I am trying to download a site for offline viewing and this is requiring me to do a number of DOM manipulations (trust me, wget just is not doing what I need to do...).
I am finding that webpages containing tags with unusual text content is throwing saveHTML off.
For some url, if I use curl to read the page and output as
echo $contents;
then all is well.
For instance, there is a section of the page containing the following source:
<div id="area2516" class="component interaction_component float-none clear-none ">
<div id="area2516">
<script type="text/javascript">
window.bm = window.bm || {};
bm.data = bm.data || [];
bm.data['area2516'] = {};
</script>
<link rel="stylesheet" type="text/css" href="/somecss.css">
<script type="text/javascript" src="somejs.js">
</script>
<script class="main-template" type="text/x-handlebars-template">
<div class="content_area">
<div class="bg_image cf"></div>
{{#each rollovers}}
<div class="rollover_content" style="left: {{x}}; top: {{y}}; display: none;" data-rollover-id="{{id}}">
{{{this.content}}}
</div>
{{/each}}
</div>
<div class="rollover_links">
<ul>
{{#each rollovers}}
<li>
<a class="rollover_link" href="#" data-rollover-id="{{id}}">
{{{link}}}
</a>
</li>
{{/each}}
</ul>
</div>
</script>
<script type="text/javascript">
bm.data['area2516'].assets = {};
bm.data['area2516'].initial_json = '';
</script>
as seen from the above echo following the curl response.
Now, if I do this
$doc = new DOMDocument();
@$doc->loadHTML($contents);
$xpath = new DOMXpath($doc);
echo $doc->saveHTML();
the HTML gets messed up, such that above now becomes this:
<div id="area2516" class="component interaction_component float-none clear-none ">
<div id="area2516">
<script type="text/javascript">
window.bm = window.bm || {};
bm.data = bm.data || [];
bm.data['area2516'] = {};
</script>
<link rel="stylesheet" type="text/css" href="/somecss.css"> .

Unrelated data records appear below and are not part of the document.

-- ==== Sys2Proof/Machine/Context.lean ====
section
/-! DEFINITION. The Timetable Sequencer's contexts: loading, starting, stopping and unloading (R190), steps and frame programs
(R171, R185), bank swaps (R96, R299), the abort boundary and the replay (R418 to R425). -/

namespace Sys2Proof.Machine

open Sys2Proof

/-! ### Work given up (R420, R190) -/

/-- A path that the Fuller has begun: it has read the path's ledger entry, as a replayed step's opening does, or the tile's route log
(R123, R423; DEDUCED, log entry 13). -/
def Comb.begun (k : Comb) : Bool := decide (0 < k.attempt) || k.log.isSome

/-- The write-ledger entries of the paths begun in some steps (R420, R423). -/
def State.closeLedger (s : State) (c : Nat) (p : Nat → Bool) : State :=
  (s.combs.filter (fun (k : Comb) => k.ctx == c && p k.step && decide (k.work < 2) && k.begun && !k.closed)).foldl
    (fun s k => s.ledgerWrite c k.step k.layer k.index k.work (k.done ||| k.written)) s

/-- The work of a context's steps that satisfy `p` discarded with its buffers and piece slots, without release, re-send or
event (R420). DESIGN CHOICE (log entry 76): a window given up while it is held adds no ticks to ACC_WAIT_TT. -/
def State.abandon (s : State) (c : Nat) (p : Nat → Bool) : State :=
  let gone (x st : Nat) : Bool := x == c && p st
  let s := ((s.pieces.filter (fun (q : Piece) => gone q.key.ctx q.key.step)).map (·.key)).foldl State.dropPiece s
  let s := s.setCtx c { s.ctx c with gradsDue := (s.ctx c).gradsDue.filter (fun (g : Nat × Nat) => !(p g.1)) }
  { s with
    wins := s.wins.filter (fun (x : Win) => !(gone x.ctx x.step))
    selins := s.selins.filter (fun (x : SelIn) => !(gone x.ctx x.step))
    stats := s.stats.filter (fun (x : StatPart) => !(gone x.ctx x.step))
    streams := s.streams.filter (fun (x : Stream) => !(gone x.ctx x.step))
    rets := s.rets.filter (fun (x : Ret) => !(gone x.ctx x.step))
    helds := s.helds.filter (fun (x : Held) => !(gone x.ctx x.step))
    lates := s.lates.filter (fun (x : Late) => !(gone x.ctx x.step))
    lateOuts := s.lateOuts.filter (fun (x : LateOut) => !(gone x.ctx x.step))
    lateTiles := s.lateTiles.filter (fun (x : LateTile) => !(gone x.ctx x.step))
    losts := s.losts.filter (fun (x : Lost) => !(gone x.ctx x.step))
    fwdRets := s.fwdRets.filter (fun (x : Nat × Nat × Nat × Nat × Nat) => !(gone x.1 x.2.1))
    expects := s.expects.filter (fun (x : Expect) => !(gone x.ctx x.step))
    rels := s.rels.filter (fun (x : Rel) => !(gone x.ctx x.step))
    series := s.series.filter (fun (x : Series) => !(gone x.ctx x.step))
    refusedTiles := s.refusedTiles.filter (fun (x : Nat × Nat × Nat) => !(gone x.1 x.2.1))
    partials := s.partials.filter (fun (x : Partial) => !(gone x.ctx x.step))
    combs := s.combs.filter (fun (x : Comb) => !(gone x.ctx x.step))
    grads := s.grads.filter (fun (x : Grad) => !(gone x.ctx x.step))
    layerGrads := s.layerGrads.filter (fun (x : LayerGrad) => !(gone x.ctx x.step))
    audits := s.audits.filter (fun (x : Audit) => !(gone x.ctx x.step))
    cle := { ops := s.cle.ops.filter (fun (x : Coll) => !(gone x.ctx x.step))
             slots := s.cle.slots.filter (fun (x : PieceSlot) => !(gone x.ctx x.step)) }
    dru := { s.dru with waiting := s.dru.waiting.filter (fun (x : LatePost) => !(gone x.ctx x.cmdStep)) } }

<script type="text/javascript" src="/somejs.js"></script>
<script class="main-template" type="text/x-handlebars-template">
<div class="content_area">
<div class="bg_image cf">
</script>
</div>
{{#each rollovers}}
<div class="rollover_content" style="left: {{x}}; top: {{y}}; display: none;" data-rollover-id="{{id}}">
{{{this.content}}}
</div>
{{/each}}
</div>
<div class="rollover_links">
<ul>
{{#each rollovers}}
<li>
<a class="rollover_link" href="#" data-rollover-id="{{id}}">
{{{link}}}
</a>
</li>
{{/each}}
</ul></div>
<script type="text/javascript">
bm.data['area2516'].assets = {};
bm.data['area2516'].initial_json = '';
</script>
Sorry about the formatting, this new editor is pretty annoying. The point is, you can see some pretty major differences, and I am not sure how saveHTML is causing this modification to the source. I suspect it had something to do with encoding and the peculiarity of these double and triple braces used by the templating system, but despite attempts to use various encoding parameters, I am getting the same result. Then I thought maybe has something to do with special chars, escaping, but I am just not sure what function(s) are needed to stop saveHTML from messing up the output.
Ideas?
Thanks